The purpose of this paper is to present results of analysis of deconvolved flare images. We concentrate on the evolution of three representative well observed solar flares of relatively simple geometry. The first flare occurred in the active region located near the disc center, the second close to the limb and the third on the limb. The flares selected by us have been described in the literature as ''apparently simple loop'' events thought suitable for comparison with results of theoretical modelling. This paper presents the first detailed investigation of the morphology of these ''simple'' events stressing the importance of so called emission kernels. We analyze the overall flare evolution although we focus attention on the interpretation of images registered during the rise phase. This is the most dynamic part of evolution and the morphology changes are the most prominent during this phase. In addition during rise phase strong blueshifted components (line asymmetry) is observed in resonance lines of soft X-ray flare spectra as has been reported for some time now. These blueshifts are interpreted as evidence of chromospheric evaporation and have been studied by many authors (Culhane et al. 1992, Doschek et al. 1994, Fludra et al. 1995, Sterling et al. 1996, Harra-Murnion, Akita and Watanabe 1997, Silva et al. 1997).

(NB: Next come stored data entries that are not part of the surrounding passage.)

/-- Settles O43: in range LoadRegs is one block load, of V0..Vx from I, and the advance of I; out of range it raises its
fault. -/
theorem loadRegsLoadsTheBlock : Obligations.LoadRegsLoadsTheBlock := by
  intro x
  have hx : x.toNat + 1 ≤ 16 := x.isLt
  refine ⟨decodeInvertsEncode (.loadRegs x) rfl, ?inRange, ?outOfRange⟩
  case inRange =>
    intro s h
    refine ⟨_, exec_loadRegs_of_inRange h, fun k hk => ?loaded, s.indexAfterBlock_toNat x,
      (changesOnly_loadV (by simpa using hx) fun k _ hk => .inr ⟨k, ?bound, rfl⟩).trans (changesOnly_setI (.inl rfl))⟩
    case loaded => rw [State.setI_getV, State.getV_loadV_indexAddr s hx (Nat.lt_succ_of_le hk)]
    case bound => rw [State.readBytes_length] at hk; omega
  case outOfRange => exact fun s h => State.throughIndex_raises h _ _ _

/-- Settles O44: the load reads through the same I the bytes that the store left there. -/
theorem loadRestoresWhatStoreSaved : Obligations.LoadRestoresWhatStoreSaved := by
  intro x s t u h hstore hmem hconfig hi
  obtain ⟨-, hstores, -⟩ := storeRegsStoresTheBlock x
  obtain ⟨t', hstore', hstored, -, -⟩ := hstores s h
  cases hstore'.symm.trans hstore
  obtain ⟨-, hloads, -⟩ := loadRegsLoadsTheBlock x
  obtain ⟨r, hload, hloaded, -, -⟩ := hloads u (hi ▸ h)
  refine ⟨r, hload, fun k hk => ?_⟩
  calc r.getV k = u.readByte (u.indexAddr k.toNat) := hloaded k hk
    _ = t.readByte (s.indexAddr k.toNat) := by
      rw [State.readByte_congr hmem hconfig, State.indexAddr, hi, State.indexAddr]
    _ = s.getV k := hstored k hk

end Sys2Proof.Machine
end

section
/-! The display (`44_display.md`): a sprite's lit bits fall on distinct pixels, so that Draw, which toggles them one by one,
flips each covered pixel once; from that the statements for ClearScreen and Draw (R291 to R293). -/

namespace Sys2Proof.Machine

variable {s : State} {x y n : Nibble} {edge : DrawEdge} {cx cy r c : Nat} {p q u : Canvas}

/-! ## Which pixels a sprite covers -/

/-- Bit c of sprite row r is lit in a byte and falls on a pixel (R292). -/
def BitCovers (edge : DrawEdge) (cx cy r c : Nat) (b : Byte) (row : Fin 32) (col : Fin 64) : Prop :=
  b.getLsbD (7 - c) = true ∧ spriteTarget edge cx cy r c = some (row, col)

/-- A lit bit of a byte, drawn as sprite row r, falls on a pixel. -/
def RowCovers (edge : DrawEdge) (cx cy r : Nat) (b : Byte) (row : Fin 32) (col : Fin 64) : Prop :=
  ∃ c < 8, BitCovers edge cx cy r c b row col

/-- A lit bit of the bytes, drawn as the sprite rows r, r+1, .., falls on a pixel. -/
def RowsCover (edge : DrawEdge) (cx cy r : Nat) (bs : List Byte) (row : Fin 32) (col : Fin 64) : Prop :=
  ∃ k, ∃ h : k < bs.length, RowCovers edge cx cy (r + k) bs[k] row col

/-- A sprite's first row covers what it covers, and the rest lie one row further on. -/
theorem rowsCover_cons {b : Byte} {bs : List Byte} {row : Fin 32} {col : Fin 64} :
    RowsCover edge cx cy r (b :: bs) row col ↔
      RowCovers edge cx cy r b row col ∨ RowsCover edge cx cy (r + 1) bs row col := by
  constructor
  · rintro ⟨_ | k, hk, h⟩
    · exact .inl h
    · exact .inr ⟨k, Nat.lt_of_succ_lt_succ hk, by rwa [Nat.add_right_comm]⟩
  · rintro (h | ⟨k, hk, h⟩)
    · exact ⟨0, Nat.zero_lt_succ _, h⟩
    · exact ⟨k + 1, Nat.succ_lt_succ hk, by rwa [Nat.add_right_comm] at h⟩

/-- A sprite is smaller than the display, so no two of its bits fall on one pixel, wrapped or not. -/
theorem spriteTarget_inj {r' c' : Nat} {row : Fin 32} {col : Fin 64} (hr : r < 32) (hr' : r' < 32) (hc : c < 64)
    (hc' : c' < 64) (h : spriteTarget edge cx cy r c = some (row, col))
    (h' : spriteTarget edge cx cy r' c' = some (row, col)) : r = r' ∧ c = c' := by
  rw [spriteTarget_eq_some] at h h'
  cases edge <;> dsimp only at h h' <;> omega

/-- The obligations' covering relation is the one of the bytes that Draw reads. -/
theorem spriteCovers_iff {row : Fin 32} {col : Fin 64} : SpriteCovers s x y n row col ↔
    RowsCover s.config.drawEdge (s.startCol x) (s.startRow y) 0 (s.readBytes (s.indexAddr 0) n.toNat) row col := by
  simp only [SpriteCovers, RowsCover, RowCovers, BitCovers, spriteTarget_eq_some, State.readBytes_length]
  refine exists_congr fun r => exists_prop.symm.trans (exists_congr fun hr => ?_)
  rw [State.readBytes_getElem _ _ _ _ hr, Nat.zero_add]
  rfl

/-! ## What drawing does to a canvas -/

/-- From p to q exactly the pixels of a set are flipped, and a hit is added where one of them was lit. -/
structure Canvas.Flips (p q : Canvas) (S : Fin 32 → Fin 64 → Prop) : Prop where
  flipped : ∀ row col, S row col → q.disp.pixel row col = !p.disp.pixel row col
  kept : ∀ row col, ¬ S row col → q.disp.pixel row col = p.disp.pixel row col
  hit : q.hit = true ↔ p.hit = true ∨ ∃ row col, S row col ∧ p.disp.pixel row col = true

/-- Drawing on no pixel. -/
theorem Canvas.Flips.refl {S : Fin 32 → Fin 64 → Prop} (hS : ∀ row col, ¬ S row col) : p.Flips p S :=
  ⟨fun row col h => absurd h (hS row col), fun _ _ _ => rfl, by simp [hS]⟩

/-- Drawing on two disjoint sets of pixels in turn draws on their union. -/
theorem Canvas.Flips.trans {S T U : Fin 32 → Fin 64 → Prop} (hpq : p.Flips q S) (hqu : q.Flips u T)
    (hdisj : ∀ row col, S row col → ¬ T row col) (hunion : ∀ row col, U row col ↔ S row col ∨ T row col) :
    p.Flips u U where
  flipped row col h := by
    rcases (hunion row col).1 h with hS | hT
    · rw [hqu.kept row col (hdisj row col hS), hpq.flipped row col hS]
    · rw [hqu.flipped row col hT, hpq.kept row col fun hS => hdisj row col hS hT]
  kept row col h := by
    obtain ⟨hS, hT⟩ := not_or.1 ((hunion row col).not.1 h)
    rw [hqu.kept row col hT, hpq.kept row col hS]
  hit := by
    have hT : (∃ row col, T row col ∧ q.disp.pixel row col = true) ↔ ∃ row col, T row col ∧ p.disp.pixel row col = true :=
      exists₂_congr fun row col => and_congr_right fun hT => by rw [hpq.kept row col fun hS => hdisj row col hS hT]
    simp only [hqu.hit, hpq.hit, hT, hunion, or_and_right, exists_or, or_assoc]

It is generally thought that the most prominent feature on SXT flare images are the bright knots (kernels) apparently located at the summit of solar flare loops (Acton et al. 1992, Feldman et al. 1994, 1995, Khan et al. 1995, Doschek and Feldman 1996, Jakimiec et al. 1998). These are compact regions containing the hotter portion of the soft X-ray flare. Summit kernels are reported to reveal themselves shortly after the flare onset and persist well into the decay phase, so they are usually well observed.
From the point of view of flare SXT imaging the footpoint regions did not receive a lot of attention. These footpoint areas are bright (dominating) only during a short time at the flare onset and except few cases (Masuda et al. 1994) are not well covered by the observations because of the flare trigger logging scheme used by SXT. However they often have their counterparts seen in hard X-rays. Dedicated paper devoted to analysis of footpoint characteristics of a particular flare event has been published by Harra-Murnion et al. (1997). The microwave and hard X-ray observations of footpoint emission from two solar flares have been analyzed by Kundu et al. (1995).

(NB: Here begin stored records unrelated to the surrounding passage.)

/-- Return a chunk's spill. -/
def State.freeSpill (s : State) (ctx chunk : Nat) : State :=
  let (mine, rest) := s.buf.spill.partition fun u => u.ctx = ctx && u.chunk = chunk
  mine.foldl State.giveBufs { s with buf := { s.buf with spill := rest } }

/-! ## The creation test (R182) and minima (R207) -/

/-- The clusters whose staging is not whole, and 768, which stands for every cluster whose staging is. -/
def State.drawnClusters (s : State) : List Nat :=
  768 :: ((s.buf.lists.filter fun e => 8 ≤ e.1).map fun e => (e.1 - 8) / 4).eraseDups

/-- The free buffers of every pool, less unused reserves and headroom, are at least a partition's minima. -/
def State.poolsCover (s : State) (p : Nat) : Bool :=
  decide ((s.pminTile p : Int) ≤ s.sharedTile)
    && (s.drawnClusters.all fun c => decide ((s.pminPool 0 p : Int) ≤ s.sharedKib 0 c))
    && decide ((s.pminPool 1 p : Int) ≤ s.sharedKib 1 0)

/-- The reserves of classes and of the partitions whose reserves hold, with `val` as the minima of class c, fit
every pool (R182). -/
def State.clsMinFits (s : State) (c : Nat) (val : Word) : Bool :=
  let t := s.setReg .bufClsMin c val
  let all := fun (f g : Nat → Nat) =>
    (t.reservers.foldl (fun n p => n + f p) 0) + (List.range 8).foldl (fun n c => n + g c) 0
  let kib := fun (pool : Nat) => (poolLists pool 0).foldl (fun k i => k + i.kib * t.listSize i) 0
  all t.pminTile t.cminTile ≤ 1310720 - t.buf.headroom
    && all (t.pminPool 0) (t.cminPool 0) ≤ kib 0 && all (t.pminPool 1) (t.cminPool 1) ≤ kib 1

/-! ## The carve (R210) -/

/-- KiB of a carve. -/
def carveKib (v : Word) : Nat := bits v 19 12 + 4 * bits v 11 6 + 16 * bits v 5 2 + 64 * bits v 1 0

/-- A write of BUF_STG_CARVE takes effect: it is pending until no staging buffer is in use; the first boundary
that may apply it is this one. -/
def State.writeCarve (s : State) (v : Word) : State :=
  if 128 < carveKib v then s else { s with buf := { s.buf with carve := some v } }

/-- A pending carve finds no staging buffer in use. -/
def State.carveDue (s : State) : Bool := s.buf.carve.isSome && s.buf.stg.isEmpty

/-- STG_CARVE_APPLY: at a boundary at which no staging buffer is in use. The lists of the new sizes stand whole. -/
def State.applyCarve (s : State) : State :=
  match s.buf.carve with
  | some v =>
    if s.buf.stg = [] then
      { (s.putRw .bufStgCarve 0 v) with buf := { s.buf with carve := none, lists := s.buf.lists.filter fun e => e.1 < 8 } }
    else s
  | none => s

end Sys2Proof.Machine
end

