/-- Every lane of an Ethernet port is in SERVICE, or meets the entry condition in TRAIN (R231). -/
def State.portTrained (s : State) (p : Nat) : Bool :=
  (s.portLanes p).all fun m => (s.optLane m).st = .service || ((s.optLane m).st = .train && (s.optLane m).ready)

/-- The lane goes from TRAIN to SERVICE, where it is in TRAIN. -/
def State.trainDone (s : State) (n : Nat) : State :=
  if (s.optLane n).st = .train then s.moveLane n .service none else s

/-- LANE_TRAIN_COMPLETE: the lane has locked, receives no fault and has had 16 clean beats (R231), and enters SERVICE. On
an Ethernet port the lanes that are out of service enter together, once each meets the condition. After 50 ms with
light the lane has failed instead (R230). -/
def State.trainComplete (s : State) (n : Nat) : State :=
  let o := s.optLane n
  if o.st ≠ .train || o.noLight then s
  else if o.trainLate s.beat.bc then s.trainTimeout n
  else if s.beat.bc < o.cleanFrom + 16 then s
  else
    let s := s.setOpt n fun o => { o with ready := true }
    match s.portOf n with
    | some p =>
      if !s.portEth p then s.trainDone n
      else if s.portTrained p then (s.portLanes p).foldl State.trainDone s
      else s
    | none => s.trainDone n

/-- LINK_FAULT: Local or Remote Fault, or PCS lock lost; `light`: light stands at the receive position. A restart after a
bypass is none of them (09 R258). A lane in TRAIN no longer meets its entry condition; without light it waits without
limit (R232). -/
def State.linkFault (s : State) (n : Nat) (light : Bool) : State :=
  let st := (s.optLane n).st
  if st ≠ .train && st ≠ .service then s
  else
    let s := if light then s else s.darken n
    if st = .train then s.notClean n else s.laneToTrain n 8

/-! ## Laser failure and retirement (R221, R222) -/

/-- The lanes of an active laser lose their light: WAIT_LASER, and FAILED where no spare can be used. Groups of rings
that waited for one of them to acquire go on (R239). -/
def State.loseLight (s : State) (e k : Nat) (spare : Bool) : State :=
  ((fedLanes e k).foldl (fun s n =>
    let s := s.endLoop n 2
    if (s.optLane n).st = .off then s
    else
      let s := if (s.optLane n).st = .calib then s.abandonCal n else s
      let s := s.setOpt n fun o => { o with txOk := false, txFrom := none, winTx := none }
      let s := s.moveLane n .waitLaser (some 9)
      if spare then s else s.laneFailed n 9) s).startGroups e

/-- LASER_FAIL (R221). -/
def State.laserFail (s : State) (e k : Nat) : State :=
  let l := s.laser e k
  if l.st = 0 || l.st = 4 then s
  else if k < 8 then
    let sp := s.laser e (spareOf k)
    let s := s.setLaser e k fun l => { l with st := 4 }
    if sp.st = 1 && sp.forK = some k then
      (s.setLaser e (spareOf k) fun x => { x with retiring := false }).loseLight e k true
    else if s.flag .leCfg e 2 && sp.st = 3 then
      (s.loseLight e k true).setLaser e (spareOf k) fun x => { x with st := 1, forK := some k, retiring := false }
    else s.loseLight e k false
  else
    let s := s.setLaser e k fun _ => { st := 4 }
    if l.st = 2 && l.sub < 8 then s.loseLight e l.sub false
    else
      match l.forK with
      | some a => if l.retiring then s else s.loseLight e a false
      | none => s

/-- The lanes of a replaced laser lock their transmit rings again. -/
def State.relock (s : State) (e a : Nat) (from' : OptLane → Bool) : State :=
  ((fedLanes e a).foldl (fun s n =>
    if from' (s.optLane n) then
      (s.setOpt n fun o =>
        let o := o.startRing true s.beat.bc
        if o.rxOk then o else o.startRing false s.beat.bc).moveLane n .reacq (some 9)
    else s) s).startGroups e

/-- Spare k is ON in the place of active laser a. Lanes that are still OFF, for their laser failed at start-up, acquire
once the engine has settled (R230). -/
def State.spareOn (s : State) (e k a : Nat) : State :=
  let s := (s.setLaser e k fun _ => { st := 2, sub := a }).relock e a fun o => o.st = .waitLaser
  if s.engineOn e && !s.settling e then s.acquireFed e else s

/-- SPARE_SWITCH_IN: spare k reaches set power and is switched in for a failed laser (R221). -/
def State.spareSwitchIn (s : State) (e k : Nat) : State :=
  let l := s.laser e k
  match l.forK with
  | some a => if l.st = 1 && !l.retiring then s.spareOn e k a else s
  | none => s

/-- RETIRE_SWITCH: spare k has reached set power for a laser being retired; it is switched in at the next boundary
(R222). -/
def State.retireSwitch (s : State) (e k : Nat) : State :=
  let l := s.laser e k
  if l.forK.isSome && l.st = 1 && l.retiring then s.setLaser e k fun l => { l with atPower := true } else s

/-- At a boundary, a spare at set power replaces the laser being retired (R222): the eight lanes leave service until their
transmit rings lock again. Where that laser has failed meanwhile, the spare is switched in for it (R221). -/
def State.retireDue (s : State) (i : Nat) : State :=
  let e := i / 12
  let k := i % 12
  let l := s.laser e k
  match l.forK with
  | some a =>
    if !l.atPower then s
    else if !l.retiring then s.spareOn e k a
    else
      let s := (s.setLaser e k fun _ => { st := 2, sub := a }).setLaser e a fun _ => {}
      let s := (fedLanes e a).foldl (fun s n => if (s.optLane n).st = .calib then s.abandonCal n else s) s
      s.relock e a fun o => o.st = .service || o.st = .train || o.st = .calib || o.st = .reacq || o.st = .acquire
  | none => s

/-- The spares due at a boundary. -/
def State.retiresDue (s : State) : State := (s.opt.lasers.map (·.1)).foldl State.retireDue s

/-- A retire write finds its active laser ON and the spare in STANDBY (R222, R244). -/
def State.canRetire (s : State) (i : Nat) : Bool :=
  let e := i / 12
  let k := i % 12
  k < 8 && (s.laser e k).st = 2 && (s.laser e (spareOf k)).st = 3

/-- A write of LE_LASER_e_k takes effect (R222, R244): retire. -/
def State.applyLaser (s : State) (i : Nat) (val : Word) : State :=
  if bit val 1 && s.canRetire i then
    s.setLaser (i / 12) (spareOf (i % 12)) fun x => { x with st := 1, forK := some (i % 12), retiring := true }
  else s

/-- A write of LE_LANE_e_m takes effect (R230, R245): retry. -/
def State.applyLane (s : State) (n : Nat) (val : Word) : State :=
  if bit val 0 && (s.optLane n).st = .failed then
    let s := s.endLoop n 3
    (s.setOpt n fun o => (o.startRing true s.beat.bc).startRing false s.beat.bc).moveLane n .acquire none
  else s

/-! ## Calibration (R234 to R238) -/

/-- Start a calibration of position p. -/
def State.calStart (s : State) (e p : Nat) (forced : Bool) : State :=
  let s := s.setEngine e fun g => { g with cur := some (p, forced, s.beat.bc), pend := g.pend.filter (· ≠ p) }
  s.moveLane (64 * e + p) .calib (some (if forced then 2 else 1))

/-- Leaving would take the lane's port out of service (R236). -/
def State.lastLane (s : State) (n : Nat) : Bool :=
  match s.portOf n with
  | some p => s.portEth p || !((s.portLanes p).any fun m => m ≠ n && s.laneUp m)
  | none => false

/-- The lane is in a circuit of its plane (09 R275). -/
def State.inCircuit (s : State) (n : Nat) : Bool :=
  s.byp.circs.any fun c => c.plane = n % 4
    && (s.fld .strLeaf c.src 9 0 / 4 = n / 4 || s.fld .strLeaf c.dst 9 0 / 4 = n / 4)

/-- A slot passes over a lane in SERVICE (R236; 09 R275). -/
def State.slotPasses (s : State) (n : Nat) : Bool := (s.flag .leCfg (n / 64) 1 && s.lastLane n) || s.inCircuit n

/-- The first position of a list that a slot takes, and the lanes that it passes over before that one. A lane that is not
in SERVICE is neither (R235). -/
def State.slotPick (s : State) (e : Nat) : List Nat → Option Nat × List Nat
  | [] => (none, [])
  | p :: ps =>
    let n := 64 * e + p
    if (s.optLane n).st ≠ .service then State.slotPick s e ps
    else if s.slotPasses n then
      let (q, l) := State.slotPick s e ps
      (q, n :: l)
    else (some p, [])

/-- Every lane in SERVICE counts the slot, the one that it took being in CALIB; 256 slots without calibration, and each
further 64, post item 0x52 (R236). -/
def State.countSlots (s : State) (e : Nat) : State :=
  (rangeFrom (64 * e) (64 * e + 64)).foldl (fun s n =>
    let o := s.optLane n
    if o.st ≠ .service then s
    else
      let k := o.slots + 1
      let s := s.setOpt n fun o => { o with slots := k }
      if 256 ≤ k && (k - 256) % 64 = 0 then
        let (w, s) := s.itemWord n
        s.leItem e 0x52 0 o.st.code o.st.code n 0 w
      else s) s

/-- The lane that a slot takes, whether it was pending, and the lanes that it passes over, each once. -/
def State.slotChoice (s : State) (e : Nat) : Option (Nat × Bool) × List Nat :=
  let g := s.engine e
  match s.slotPick e (sortBy id g.pend) with
  | (some p, l) => (some (p, true), l)
  | (none, l) =>
    let (q, l') := s.slotPick e ((List.range 64).map fun i => (g.next + i) % 64)
    (q.map fun p => (p, false), (l ++ l').eraseDups)

/-- A calibration slot opens (R235, R238). -/
def State.calSlot (s : State) (e : Nat) : State :=
  if !s.flag .leCfg e 0 then s
  else if (s.engine e).cur.isSome then s.countSlots e
  else
    let (p, l) := s.slotChoice e
    let s := l.foldl (fun (s : State) n => s.bump .leLaneCnt n 15 8 1) s
    match p with
    | none => s.countSlots e
    | some (p, wasPending) =>
      let s := if wasPending then s else s.setEngine e fun g => { g with next := (p + 1) % 64 }
      (s.calStart e p false).countSlots e

/-- A write of LE_CAL_CTRL_e takes effect (R237, R241): force or request. A forced calibration of a lane
that is not in SERVICE is ignored (21 R624). -/
def State.applyCalCtrl (s : State) (e : Nat) (val : Word) : State :=
  let p := bits val 5 0
  if bit val 17 then
    if (s.optLane (64 * e + p)).st = .service then s.setEngine e fun g => { g with forced := g.forced ++ [p] } else s
  else if bit val 16 then
    s.setEngine e fun g => { g with pend := if g.pend.contains p then g.pend else g.pend ++ [p] }
  else s

/-- At a boundary, the first forced calibration of an engine whose lane is still in SERVICE starts, once no forced one
runs; only then is a scheduled one that runs abandoned (R237, R238). -/
def State.forcedCal (s : State) (e : Nat) : State :=
  let g := s.engine e
  if (match g.cur with | some (_, f, _) => f | none => false) || g.forced = [] then s
  else
    match g.forced.dropWhile fun p => (s.optLane (64 * e + p)).st ≠ .service with
    | [] => s.setEngine e fun g => { g with forced := [] }
    | p :: ps =>
      let s := match g.cur with
        | some (q, _, _) => (s.abandonCal (64 * e + q)).moveLane (64 * e + q) .train none
        | none => s
      (s.setEngine e fun g => { g with forced := ps }).calStart e p true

Up to now all investigations of SXT data by other authors relied on the images with ''standard'' resolution. The size of SXT pixel is 2.45 arcsec which corresponds to ~ 1800 km on the Sun. However the most of physical processes responsible for the heating of solar flares are supposed to act on much smaller length scales. In this respect any method proven to allow for the increase of spatial resolution on the already collected images is worth to be applied. Results may provide better understanding of processes leading to the flare heating.
In the present study we use the deconvolved images for events observed by SXT on Yohkoh. We determine the thermodynamic parameters of individual bright kernels located in footpoint areas and at summit regions and investigate their time variations. The observed compressed signal for regions where the bright kernels are located (as well at the summit as at the footpoint areas) is in the most cases well above 100. As discussed by Sylwester and Sylwester (1999) the results of deconvolution are reliable for these signal levels. For the presentation we selected one event on 11 July 1992 at 15:25 UT.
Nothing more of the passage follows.